Local 22 (R.J. Reynolds Tobacco Workers’ Union)
- Founded: 1943
- Dissolved: 1950
- Headquarters: Winston-Salem, North Carolina
- Location: United States;
- Members: Approximately 10,000
- Key people: Velma Hopkins, Theodosia Simpson, Moranda Smith, Robert “Chick” Black
- Parent organization: Food, Tobacco, Agricultural and Allied Workers of America (FTA-CIO)
- Affiliations: Congress of Industrial Organizations (CIO)

= Local 22 (R.J. Reynolds Tobacco Workers' Union) =

American tobacco workers' union

Local 22 (R.J. Reynolds Tobacco Workers’ Union) was an interracial labor union that represented employees of the R. J. Reynolds Tobacco Company in Winston-Salem, North Carolina, between 1943 and 1950. Organized under the Food, Tobacco, Agricultural and Allied Workers of America (FTA-CIO), the local grew to include roughly 10,000 members, predominantly African American women, and became one of the most influential examples of “civil rights unionism” in the mid-twentieth-century South.

Led by figures such as Velma Hopkins, Theodosia Simpson, Moranda Smith, and Robert “Chick” Black, Local 22 fought for higher wages, improved working conditions, and racial equality inside the factory and in their communities.

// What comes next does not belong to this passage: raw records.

-- ==== Sys2Proof/Laws/Tile.lean ====
section
/-!
SUPPORT. Sys2Proof/Laws/Tile.lean: what changing a tile's command or one of its threads does, and what translation leaves.
-/
namespace Sys2Proof.Machine

@[simp] theorem Tile.settle_cur (x : Tile) : x.settle.cur = x.cur := by
  unfold Tile.settle
  split <;> simp_all

@[simp] theorem State.updCmd_cmd? (s : State) (t : Nat) (f : TileCmd → TileCmd) : (s.updCmd t f).cmd? t = (s.cmd? t).map f := by
  simp [State.updCmd, State.cmd?]

/-- A change of a tile's command touches the tiles alone. -/
theorem State.updCmd_frame (s : State) (t : Nat) (f : TileCmd → TileCmd) : s.updCmd t f = { s with tiles := (s.updCmd t f).tiles } :=
  rfl

/-- A change of a thread touches the tiles alone. -/
theorem State.updThread_frame (s : State) (t th : Nat) (f : Thread → Thread) :
    s.updThread t th f = { s with tiles := (s.updThread t th f).tiles } := rfl

theorem State.updThread_cmd? (s : State) (t th : Nat) (f : Thread → Thread) :
    (s.updThread t th f).cmd? t = (s.cmd? t).map (fun c => { c with threads := Tbl.upd c.threads th {} f }) :=
  State.updCmd_cmd? ..

/-- The thread changed is the one named. -/
theorem TileCmd.thread?_upd {c : TileCmd} {th : Nat} {h : Thread} (f : Thread → Thread) (e : c.thread? th = some h) :
    TileCmd.thread? { c with threads := Tbl.upd c.threads th {} f } th = some (f h) := by
  simp only [TileCmd.thread?] at e ⊢
  simp [Tbl.upd, Tbl.getD, e]

/-- A running thread belongs to its tile's command. -/
theorem State.running?_cmd {s : State} {t th : Nat} {c : TileCmd} {h : Thread} (e : s.running? t th = some (c, h)) :
    s.cmd? t = some c ∧ c.thread? th = some h := by
  unfold State.running? at e
  split at e
  · cases e
  · split at e
    · cases e
    · rename_i c' hc
      split at e
      · cases e
      · rename_i h' hh
        split at e
        · injection e with e
          injection e with e1 e2
          subst e1 e2
          exact ⟨hc, hh⟩
        · cases e

/-- What a running thread does leaves it the thread of its tile's command. -/
theorem State.updThread_at {s : State} {t th : Nat} {c : TileCmd} {h : Thread} (f : Thread → Thread) (hc : s.cmd? t = some c)
    (hh : c.thread? th = some h) : ((s.updThread t th f).cmd? t).bind (fun c => c.thread? th) = some (f h) := by
  rw [State.updThread_cmd?, hc]
  exact TileCmd.thread?_upd f hh

/-- Switching a core changes which thread it runs, and nothing of the command. -/
@[simp] theorem State.yieldCore_cmd? (s : State) (t th : Nat) : (s.yieldCore t th).cmd? t = s.cmd? t := by
  unfold State.yieldCore State.cmd?
  simp only [State.updTile_tile_self]
  split <;> simp_all

theorem State.yieldCore_frame (s : State) (t th : Nat) : s.yieldCore t th = { s with tiles := (s.yieldCore t th).tiles } := rfl

@[simp] theorem State.yieldCore_mem (s : State) (t th : Nat) : (s.yieldCore t th).mem = s.mem := rfl
@[simp] theorem State.yieldCore_reqs (s : State) (t th : Nat) : (s.yieldCore t th).reqs = s.reqs := rfl
@[simp] theorem State.updThread_mem (s : State) (t th : Nat) (f : Thread → Thread) : (s.updThread t th f).mem = s.mem := rfl
@[simp] theorem State.updThread_reqs (s : State) (t th : Nat) (f : Thread → Thread) : (s.updThread t th f).reqs = s.reqs := rfl
@[simp] theorem State.updCmd_mem (s : State) (t : Nat) (f : TileCmd → TileCmd) : (s.updCmd t f).mem = s.mem := rfl
@[simp] theorem State.updCmd_reqs (s : State) (t : Nat) (f : TileCmd → TileCmd) : (s.updCmd t f).reqs = s.reqs := rfl

/-! ## Translation touches the ATU and the fault sources alone (R129, R163) -/

/-- What translation leaves. -/
def Translates (s t : State) : Prop := t = { s with atu := t.atu, fcl := t.fcl }

theorem Translates.refl (s : State) : Translates s s := rfl

theorem Translates.trans {r s t : State} (h : Translates r s) (k : Translates s t) : Translates r t := by
  unfold Translates at h k ⊢
  rw [k, h]

theorem Translates.updSlice {r s : State} (i : Nat) (f : AtuSlice → AtuSlice) (h : Translates r s) : Translates r (s.updSlice i f) :=
  h.trans rfl

theorem Translates.raise {r s : State} (src : Nat) (h : Translates r s) : Translates r (s.raise src) :=
  h.trans (by unfold Translates; rw [State.raise_frame])

theorem Translates.ite {r a b : State} {c : Prop} [Decidable c] (h : Translates r a) (k : Translates r b) :
    Translates r (if c then a else b) := by
  split <;> assumption

theorem State.walkEntry_translates (s : State) (sl level table va : Nat) : Translates s (s.walkEntry sl level table va).1 := by
  unfold State.walkEntry
  split
  · exact Translates.ite (Translates.raise _ (Translates.updSlice _ _ (Translates.refl s))) (Translates.refl s)
  · have h : Translates s ((s.updSlice sl (fun a => { a with corrected := satAdd 16 a.corrected 1 })).atuC sl) :=
      Translates.raise _ (Translates.updSlice _ _ (Translates.refl s))
    exact Translates.ite (Translates.raise _ (Translates.updSlice _ _ h)) h
  · exact Translates.raise _ (Translates.updSlice _ _ (Translates.refl s))

theorem State.walk_translates (s : State) (sl va n table : Nat) : Translates s (s.walk sl va n table).1 := by
  induction n generalizing s table with
  | zero => exact State.walkEntry_translates ..
  | succ n ih =>
    unfold State.walk
    have h := State.walkEntry_translates s sl (n + 1) table va
    split
    rename_i e
    rw [e] at h
    split
    · exact h.trans (ih _ _)
    · exact h

theorem State.translate_translates (s : State) (sl asid tenant va : Nat) (acc : Acc) (tile : Nat) :
    Translates s (s.translate sl asid tenant va acc tile).1 := by
  have hf : ∀ (t : State) (cause : Nat), Translates s t → Translates s (t.recordFault sl va cause tile asid) :=
    fun t cause h => Translates.updSlice _ _ h
  unfold State.translate
  extract_lets +onlyGivenNames fail
  have hx : ∀ (t : State) (cause : Nat), Translates s t → Translates s (fail t cause).1 := hf
  clear_value fail
  split
  · exact hx _ _ (Translates.refl s)
  · extract_lets +onlyGivenNames raw
    split
    · exact hx _ _ (Translates.raise _ (Translates.refl s))
    · split
      · exact hx _ _ (Translates.refl s)
      · split
        · split
          · exact Translates.refl s
          · exact hx _ _ (Translates.refl s)
        · split
          · exact hx _ _ (Translates.refl s)
          · extract_lets +onlyGivenNames s1
            have h1 : Translates s s1 := Translates.updSlice _ _ (Translates.refl s)
            clear_value s1
            have hw := State.walk_translates s1 sl va 3 (bits raw 12 36 * 2 ^ 12)
            split
            rename_i e
            rw [e] at hw
            have h2 := h1.trans hw
            split
            · extract_lets +onlyGivenNames s3
              have h3 : Translates s s3 := Translates.updSlice _ _ h2
              clear_value s3
              split
              · exact h3
              · exact hx _ _ h3
            · exact hx _ _ h2
            · exact hx _ _ h2

/-- A core's address translation touches the ATU and the fault sources alone. -/
theorem State.coreAddr_translates {s u : State} {t va pa : Nat} {c : TileCmd} {acc : Acc}
    (e : s.coreAddr t c va acc = (u, .ok pa)) : Translates s u := by
  unfold State.coreAddr at e
  split at e
  · injection e with e1 e2
    subst e1
    exact Translates.refl s
  · have h := State.translate_translates s (dieOfTile t) (cdAsid c.desc) (cdTenant c.desc) va acc t
    rw [e] at h
    exact h

end Sys2Proof.Machine
end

The union helped register thousands of Black voters and supported the 1947 election of Winston-Salem’s first Black alderman since Reconstruction.

Before unionization, conditions at R.J. Reynolds combined low wages and strict racial segregation. Organizer Robert “Chick” Black recalled earning ten cents an hour under foremen “worse than Gestapos.”

On 17 June 1943, Theodosia Simpson led a work stoppage of about 200 women. James McCardell, a worker in the adjoining casing room, supported the protest, saying, “If these women’ll stand up for their rights, I’m with them.” Moments later, he collapsed and died of a cerebral hemorrhage after repeated attempts to obtain medical attention from the company nurse. Within three days, thousands stopped work and formed a grievance committee to negotiate demands with Reynolds executives.

Local 22 won formal recognition in December 1943 and its first contract by April 1944, securing higher pay, seniority rights, a medical leave process, and a grievance procedure. Women such as Hopkins, Simpson, and Moranda Smith organized meetings, taught contract rights, and linked workplace reform to broader citizenship education.

When city authorities barred union meetings from public buildings, local ministers opened their churches, assuming the costs of heat and lighting. Local 22 established a weekly newspaper, a radio program, and collaborated with the NAACP on voter registration drives.

The post-war years brought intense anti-Communist pressure. Investigations by the House Un-American Activities Committee and local media portrayed Local 22 as subversive. Hopkins faced questioning by her church’s deacons after radio accusations of Communist sympathies, though her congregation reaffirmed her leadership. The broader Congress of Industrial Organizations expelled the FTA in 1949, and the local was decertified in 1950.

Korstad interprets Local 22 as a crucial link between New Deal labor radicalism and the later civil-rights movement, arguing that its vision of “economic democracy” anticipated the freedom campaigns of the 1950s and 1960s. Hopkins summarized the union’s purpose: “It wasn’t just wages we wanted, but freedom.”

== Bibliography ==
- Black, Robert “Chick.” Interviews E-0094, E-0103, E-0104. Southern Oral History Program Collection. Chapel Hill: University of North Carolina at Chapel Hill, 1974–1988.
- Hopkins, Velma. Interview E-0126. Southern Oral History Program Collection. Chapel Hill: University of North Carolina at Chapel Hill, 1987.
- Korstad, Robert R. Civil Rights Unionism: Tobacco Workers and the Struggle for Democracy in the Mid-Twentieth-Century South. Chapel Hill: University of North Carolina Press, 2003.